## Activity
Below are some records. Copy every line in them that holds "mkTrap".

## Input material
-- ==== Sys2Proof/Machine/Operands.lean ====
section
/-!
DEFINITION. Operand forms: which instructions are arithmetic and which enter the vector queue, the register fields a
repeat frame shifts, the vector registers an instruction names, and the checks of local ranges and of the limits a
kernel declares (04 R90, R93; 05 R122, R128, R129).
-/

namespace Sys2Proof.Machine

/-- The arithmetic instructions (04 R93); no other is. -/
def isArith : Instr → Bool
  | .add _ _ _ => true
  | .sub _ _ _ => true
  | .and _ _ _ => true
  | .or _ _ _ => true
  | .xor _ _ _ => true
  | .andn _ _ _ => true
  | .shl _ _ _ => true
  | .shr _ _ _ => true
  | .sra _ _ _ => true
  | .slt _ _ _ => true
  | .sltu _ _ _ => true
  | .seq _ _ _ => true
  | .sne _ _ _ => true
  | .min _ _ _ => true
  | .max _ _ _ => true
  | .minu _ _ _ => true
  | .maxu _ _ _ => true
  | .sel _ _ _ => true
  | .clz _ _ => true
  | .popc _ _ => true
  | .brev _ _ => true
  | .addi _ _ _ => true
  | .andi _ _ _ => true
  | .ori _ _ _ => true
  | .xori _ _ _ => true
  | .slti _ _ _ => true
  | .sltiu _ _ _ => true
  | .shli _ _ _ => true
  | .shri _ _ _ => true
  | .srai _ _ _ => true
  | .mul _ _ _ => true
  | .mulh _ _ _ => true
  | .mulhu _ _ _ => true
  | .div _ _ _ => true
  | .divu _ _ _ => true
  | .rem _ _ _ => true
  | .remu _ _ _ => true
  | .vadd _ _ _ _ => true
  | .vsub _ _ _ _ => true
  | .vmul _ _ _ _ => true
  | .vfma _ _ _ _ => true
  | .vfms _ _ _ _ => true
  | .vfnma _ _ _ _ => true
  | .vmin _ _ _ _ => true
  | .vmax _ _ _ _ => true
  | .vaddBf _ _ _ _ => true
  | .vsubBf _ _ _ _ => true
  | .vmulBf _ _ _ _ => true
  | .vfmaBf _ _ _ _ => true
  | .vfmsBf _ _ _ _ => true
  | .vfnmaBf _ _ _ _ => true
  | .vminBf _ _ _ _ => true
  | .vmaxBf _ _ _ _ => true
  | .viadd _ _ _ _ _ => true
  | .visub _ _ _ _ _ => true
  | .vimul _ _ _ _ _ => true
  | .vimulh _ _ _ _ _ => true
  | .vand _ _ _ _ _ => true
  | .vor _ _ _ _ _ => true
  | .vxor _ _ _ _ _ => true
  | .vshl _ _ _ _ _ => true
  | .vshr _ _ _ _ _ => true
  | .vsra _ _ _ _ _ => true
  | .vimin _ _ _ _ _ => true
  | .vimax _ _ _ _ _ => true
  | .vredadd _ _ _ => true
  | .vredmax _ _ _ => true
  | .vredmin _ _ _ => true
  | .vrediadd _ _ _ => true
  | .vcvtfb _ _ _ _ => true
  | .vcvtbf _ _ _ _ => true
  | .vcvtfh _ _ _ _ => true
  | .vcvthf _ _ _ _ => true
  | .vcvtfi _ _ _ => true
  | .vcvtif _ _ _ => true
  | .vexp2 _ _ _ => true
  | .vlog2 _ _ _ => true
  | .vrcp _ _ _ => true
  | .vrsq _ _ _ => true
  | .vtanh _ _ _ => true
  | _ => false

/-- The instructions that enter the vector queue (06 R143; 07 R189; 11 R277). -/
def isVector : Instr → Bool
  | .vadd _ _ _ _ => true
  | .vsub _ _ _ _ => true
  | .vmul _ _ _ _ => true
  | .vfma _ _ _ _ => true
  | .vfms _ _ _ _ => true
  | .vfnma _ _ _ _ => true
  | .vmin _ _ _ _ => true
  | .vmax _ _ _ _ => true
  | .vaddBf _ _ _ _ => true
  | .vsubBf _ _ _ _ => true
  | .vmulBf _ _ _ _ => true
  | .vfmaBf _ _ _ _ => true
  | .vfmsBf _ _ _ _ => true
  | .vfnmaBf _ _ _ _ => true
  | .vminBf _ _ _ _ => true
  | .vmaxBf _ _ _ _ => true
  | .viadd _ _ _ _ _ => true
  | .visub _ _ _ _ _ => true
  | .vimul _ _ _ _ _ => true
  | .vimulh _ _ _ _ _ => true
  | .vand _ _ _ _ _ => true
  | .vor _ _ _ _ _ => true
  | .vxor _ _ _ _ _ => true
  | .vshl _ _ _ _ _ => true
  | .vshr _ _ _ _ _ => true
  | .vsra _ _ _ _ _ => true
  | .vimin _ _ _ _ _ => true
  | .vimax _ _ _ _ _ => true
  | .vcmpeq _ _ _ _ => true
  | .vcmpne _ _ _ _ => true
  | .vcmplt _ _ _ _ => true
  | .vcmple _ _ _ _ => true
  | .vicmpeq _ _ _ _ => true
  | .vicmplt _ _ _ _ => true
  | .vicmpltu _ _ _ _ => true
  | .vsel _ _ _ _ => true
  | .vperm _ _ _ _ => true
  | .vbcast _ _ _ => true
  | .vins _ _ _ => true
  | .vmand _ _ _ => true
  | .vmor _ _ _ => true
  | .vmnot _ _ => true
  | .vredadd _ _ _ => true
  | .vredmax _ _ _ => true
  | .vredmin _ _ _ => true
  | .vrediadd _ _ _ => true
  | .vmov _ _ _ => true
  | .vld _ _ _ => true
  | .vst _ _ _ => true
  | .vlds _ _ _ => true
  | .vsts _ _ _ => true
  | .vgth _ _ _ _ => true
  | .vsct _ _ _ _ => true
  | .vcvtfb _ _ _ _ => true
  | .vcvtbf _ _ _ _ => true
  | .vcvtfh _ _ _ _ => true
  | .vcvthf _ _ _ _ => true
  | .vcvtfi _ _ _ => true
  | .vcvtif _ _ _ => true
  | .vfxenc _ _ => true
  | .vfxdec _ _ _ => true
  | .vexp2 _ _ _ => true
  | .vlog2 _ _ _ => true
  | .vrcp _ _ _ => true
  | .vrsq _ _ _ => true
  | .vtanh _ _ _ => true
  | .mrd _ _ _ => true
  | .vaadd _ _ _ _ _ => true
  | .vaand _ _ _ _ _ => true
  | .vaor _ _ _ _ _ => true
  | .vaxor _ _ _ _ _ => true
  | .vamin _ _ _ _ _ => true
  | .vamax _ _ _ _ _ => true
  | .vaminu _ _ _ _ _ => true
  | .vamaxu _ _ _ _ _ => true
  | .vafadd _ _ _ _ _ => true
  | _ => false

/-- An instruction of a repeat frame with its register fields shifted (05 R122); only arithmetic instructions are
captured. -/
def shiftRegs (dd da db : BitVec 5) (i : Instr) : Instr :=
  match i with
  | .add d a b => .add (d + dd) (a + da) (b + db)
  | .sub d a b => .sub (d + dd) (a + da) (b + db)
  | .and d a b => .and (d + dd) (a + da) (b + db)
  | .or d a b => .or (d + dd) (a + da) (b + db)
  | .xor d a b => .xor (d + dd) (a + da) (b + db)
  | .andn d a b => .andn (d + dd) (a + da) (b + db)
  | .shl d a b => .shl (d + dd) (a + da) (b + db)
  | .shr d a b => .shr (d + dd) (a + da) (b + db)
  | .sra d a b => .sra (d + dd) (a + da) (b + db)
  | .slt d a b => .slt (d + dd) (a + da) (b + db)
  | .sltu d a b => .sltu (d + dd) (a + da) (b + db)
  | .seq d a b => .seq (d + dd) (a + da) (b + db)
  | .sne d a b => .sne (d + dd) (a + da) (b + db)
  | .min d a b => .min (d + dd) (a + da) (b + db)
  | .max d a b => .max (d + dd) (a + da) (b + db)
  | .minu d a b => .minu (d + dd) (a + da) (b + db)
  | .maxu d a b => .maxu (d + dd) (a + da) (b + db)
  | .sel d a b => .sel (d + dd) (a + da) (b + db)
  | .clz d a => .clz (d + dd) (a + da)
  | .popc d a => .popc (d + dd) (a + da)
  | .brev d a => .brev (d + dd) (a + da)
  | .addi d a i => .addi (d + dd) (a + da) i
  | .andi d a i => .andi (d + dd) (a + da) i
  | .ori d a i => .ori (d + dd) (a + da) i
  | .xori d a i => .xori (d + dd) (a + da) i
  | .slti d a i => .slti (d + dd) (a + da) i
  | .sltiu d a i => .sltiu (d + dd) (a + da) i
  | .shli d a n => .shli (d + dd) (a + da) n
  | .shri d a n => .shri (d + dd) (a + da) n
  | .srai d a n => .srai (d + dd) (a + da) n
  | .mul d a b => .mul (d + dd) (a + da) (b + db)
  | .mulh d a b => .mulh (d + dd) (a + da) (b + db)
  | .mulhu d a b => .mulhu (d + dd) (a + da) (b + db)
  | .div d a b => .div (d + dd) (a + da) (b + db)
  | .divu d a b => .divu (d + dd) (a + da) (b + db)
  | .rem d a b => .rem (d + dd) (a + da) (b + db)
  | .remu d a b => .remu (d + dd) (a + da) (b + db)
  | .vadd d a b m => .vadd (d + dd) (a + da) (b + db) m
  | .vsub d a b m => .vsub (d + dd) (a + da) (b + db) m
  | .vmul d a b m => .vmul (d + dd) (a + da) (b + db) m
  | .vfma d a b m => .vfma (d + dd) (a + da) (b + db) m
  | .vfms d a b m => .vfms (d + dd) (a + da) (b + db) m
  | .vfnma d a b m => .vfnma (d + dd) (a + da) (b + db) m
  | .vmin d a b m => .vmin (d + dd) (a + da) (b + db) m
  | .vmax d a b m => .vmax (d + dd) (a + da) (b + db) m
  | .vaddBf d a b m => .vaddBf (d + dd) (a + da) (b + db) m
  | .vsubBf d a b m => .vsubBf (d + dd) (a + da) (b + db) m
  | .vmulBf d a b m => .vmulBf (d + dd) (a + da) (b + db) m
  | .vfmaBf d a b m => .vfmaBf (d + dd) (a + da) (b + db) m
  | .vfmsBf d a b m => .vfmsBf (d + dd) (a + da) (b + db) m
  | .vfnmaBf d a b m => .vfnmaBf (d + dd) (a + da) (b + db) m
  | .vminBf d a b m => .vminBf (d + dd) (a + da) (b + db) m
  | .vmaxBf d a b m => .vmaxBf (d + dd) (a + da) (b + db) m
  | .viadd d a b m w => .viadd (d + dd) (a + da) (b + db) m w
  | .visub d a b m w => .visub (d + dd) (a + da) (b + db) m w
  | .vimul d a b m w => .vimul (d + dd) (a + da) (b + db) m w
  | .vimulh d a b m w => .vimulh (d + dd) (a + da) (b + db) m w
  | .vand d a b m w => .vand (d + dd) (a + da) (b + db) m w
  | .vor d a b m w => .vor (d + dd) (a + da) (b + db) m w
  | .vxor d a b m w => .vxor (d + dd) (a + da) (b + db) m w
  | .vshl d a b m w => .vshl (d + dd) (a + da) (b + db) m w
  | .vshr d a b m w => .vshr (d + dd) (a + da) (b + db) m w
  | .vsra d a b m w => .vsra (d + dd) (a + da) (b + db) m w
  | .vimin d a b m w => .vimin (d + dd) (a + da) (b + db) m w
  | .vimax d a b m w => .vimax (d + dd) (a + da) (b + db) m w
  | .vredadd d a m => .vredadd (d + dd) (a + da) m
  | .vredmax d a m => .vredmax (d + dd) (a + da) m
  | .vredmin d a m => .vredmin (d + dd) (a + da) m
  | .vrediadd d a m => .vrediadd (d + dd) (a + da) m
  | .vcvtfb d a b m => .vcvtfb (d + dd) (a + da) (b + db) m
  | .vcvtbf d a q m => .vcvtbf (d + dd) (a + da) q m
  | .vcvtfh d a b m => .vcvtfh (d + dd) (a + da) (b + db) m
  | .vcvthf d a q m => .vcvthf (d + dd) (a + da) q m
  | .vcvtfi d a m => .vcvtfi (d + dd) (a + da) m
  | .vcvtif d a m => .vcvtif (d + dd) (a + da) m
  | .vexp2 d a m => .vexp2 (d + dd) (a + da) m
  | .vlog2 d a m => .vlog2 (d + dd) (a + da) m
  | .vrcp d a m => .vrcp (d + dd) (a + da) m
  | .vrsq d a m => .vrsq (d + dd) (a + da) m
  | .vtanh d a m => .vtanh (d + dd) (a + da) m
  | other => other

/-- The vector registers an instruction names, in the order of its fields (06 R163; 05 R128). -/
def vregsNamed (i : Instr) : List (BitVec 5) :=
  match i with
  | .vadd d a b _ => [d, a, b]
  | .vsub d a b _ => [d, a, b]
  | .vmul d a b _ => [d, a, b]
  | .vfma d a b _ => [d, a, b]
  | .vfms d a b _ => [d, a, b]
  | .vfnma d a b _ => [d, a, b]
  | .vmin d a b _ => [d, a, b]
  | .vmax d a b _ => [d, a, b]
  | .vaddBf d a b _ => [d, a, b]
  | .vsubBf d a b _ => [d, a, b]
  | .vmulBf d a b _ => [d, a, b]
  | .vfmaBf d a b _ => [d, a, b]
  | .vfmsBf d a b _ => [d, a, b]
  | .vfnmaBf d a b _ => [d, a, b]
  | .vminBf d a b _ => [d, a, b]
  | .vmaxBf d a b _ => [d, a, b]
  | .viadd d a b _ _ => [d, a, b]
  | .visub d a b _ _ => [d, a, b]
  | .vimul d a b _ _ => [d, a, b]
  | .vimulh d a b _ _ => [d, a, b]
  | .vand d a b _ _ => [d, a, b]
  | .vor d a b _ _ => [d, a, b]
  | .vxor d a b _ _ => [d, a, b]
  | .vshl d a b _ _ => [d, a, b]
  | .vshr d a b _ _ => [d, a, b]
  | .vsra d a b _ _ => [d, a, b]
  | .vimin d a b _ _ => [d, a, b]
  | .vimax d a b _ _ => [d, a, b]
  | .vcmpeq _ a b _ => [a, b]
  | .vcmpne _ a b _ => [a, b]
  | .vcmplt _ a b _ => [a, b]
  | .vcmple _ a b _ => [a, b]
  | .vicmpeq _ a b _ => [a, b]
  | .vicmplt _ a b _ => [a, b]
  | .vicmpltu _ a b _ => [a, b]
  | .vsel d a b _ => [d, a, b]
  | .vperm d a b _ => [d, a, b]
  | .vbcast d _ _ => [d]
  | .vmovs _ a _ => [a]
  | .vins d _ _ => [d]
  | .vredadd d a _ => [d, a]
  | .vredmax d a _ => [d, a]
  | .vredmin d a _ => [d, a]
  | .vrediadd d a _ => [d, a]
  | .vmov d a _ => [d, a]
  | .vld d _ _ => [d]
  | .vst d _ _ => [d]
  | .vlds d _ _ => [d]
  | .vsts d _ _ => [d]
  | .vgth d _ x _ => [d, x]
  | .vsct d _ x _ => [d, x]
  | .vcvtfb d a b _ => [d, a, b]
  | .vcvtbf d a _ _ => [d, a]
  | .vcvtfh d a b _ => [d, a, b]
  | .vcvthf d a _ _ => [d, a]
  | .vcvtfi d a _ => [d, a]
  | .vcvtif d a _ => [d, a]
  | .vfxenc d a => [d, a, a + 1, a + 2, a + 3]
  | .vfxdec d a _ => [d, a]
  | .vexp2 d a _ => [d, a]
  | .vlog2 d a _ => [d, a]
  | .vrcp d a _ => [d, a]
  | .vrsq d a _ => [d, a]
  | .vtanh d a _ => [d, a]
  | .mrd d _ _ => [d]
  | .vaadd d _ b _ _ => [d, b]
  | .vaand d _ b _ _ => [d, b]
  | .vaor d _ b _ _ => [d, b]
  | .vaxor d _ b _ _ => [d, b]
  | .vamin d _ b _ _ => [d, b]
  | .vamax d _ b _ _ => [d, b]
  | .vaminu d _ b _ _ => [d, b]
  | .vamaxu d _ b _ _ => [d, b]
  | .vafadd d _ b _ _ => [d, b]
  | _ => []

/-- RESOURCE_OVERRUN (05 R129): kind, number or address, limit. -/
def overrun (kind n limit : Nat) : Trap := mkTrap trOVERRUN kind n limit 0

/-- The check of the vector registers named against RES_VREGS (05 R128). -/
def vregTrap (c : Core) (rs : List (BitVec 5)) : Option Trap :=
  (rs.find? fun r => decide (c.resVregs.toNat ≤ r.toNat)).map fun r => overrun 1 r.toNat c.resVregs.toNat

/-- The check of a captured instruction in every pass of a frame (05 R123). -/
def frameTrap (c : Core) (f : Frame) (i : Instr) : Option Trap :=
  let passOf (j : Nat) : Instr :=
    shiftRegs (BitVec.ofNat 5 (j * f.sd)) (BitVec.ofNat 5 (j * f.sa)) (BitVec.ofNat 5 (j * f.sb)) i
  (List.range f.count).findSome? fun j => vregTrap c (vregsNamed (passOf j))

/-- The checks of a range of local bytes (05 R128, R129): outside raw local memory, beyond RES_LOCAL, misaligned. -/
def localTrap (c : Core) (a size align reason : Nat) : Option Trap :=
  if 0x8000 < a + size then some (mkTrap trPROTECTION (max a 0x8000) reason 0 0)
  else if c.resLocal.toNat < a + size then some (overrun 3 (max a c.resLocal.toNat) c.resLocal.toNat)
  else if a % align ≠ 0 then some (mkTrap trMISALIGNED a align 0 0)
  else none

/-- The checks of a scalar access (05 R117): the address alone is compared. -/
def scalarTrap (c : Core) (a size : Nat) : Option Trap :=
  if 0x8000 ≤ a then some (mkTrap trPROTECTION a 2 0 0)
  else if c.resLocal.toNat ≤ a then some (overrun 3 a c.resLocal.toNat)
  else if a % size ≠ 0 then some (mkTrap trMISALIGNED a size 0 0)
  else none

/-- Runs the rest of an instruction unless a check trapped. -/
def orTrap (s : State) (t : Option Trap) (k : Unit → Res) : Res :=
  match t with
  | some t => .trap s t
  | none => k ()

/-- A signed byte, half or word offset added to a base register (05 R117). -/
def addrOf (base : Word) (o : BitVec 13) : Word := base + o.signExtend 32

end Sys2Proof.Machine
end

## Written solution
def overrun (kind n limit : Nat) : Trap := mkTrap trOVERRUN kind n limit 0
  if 0x8000 < a + size then some (mkTrap trPROTECTION (max a 0x8000) reason 0 0)
  else if a % align ≠ 0 then some (mkTrap trMISALIGNED a align 0 0)
  if 0x8000 ≤ a then some (mkTrap trPROTECTION a 2 0 0)
  else if a % size ≠ 0 then some (mkTrap trMISALIGNED a size 0 0)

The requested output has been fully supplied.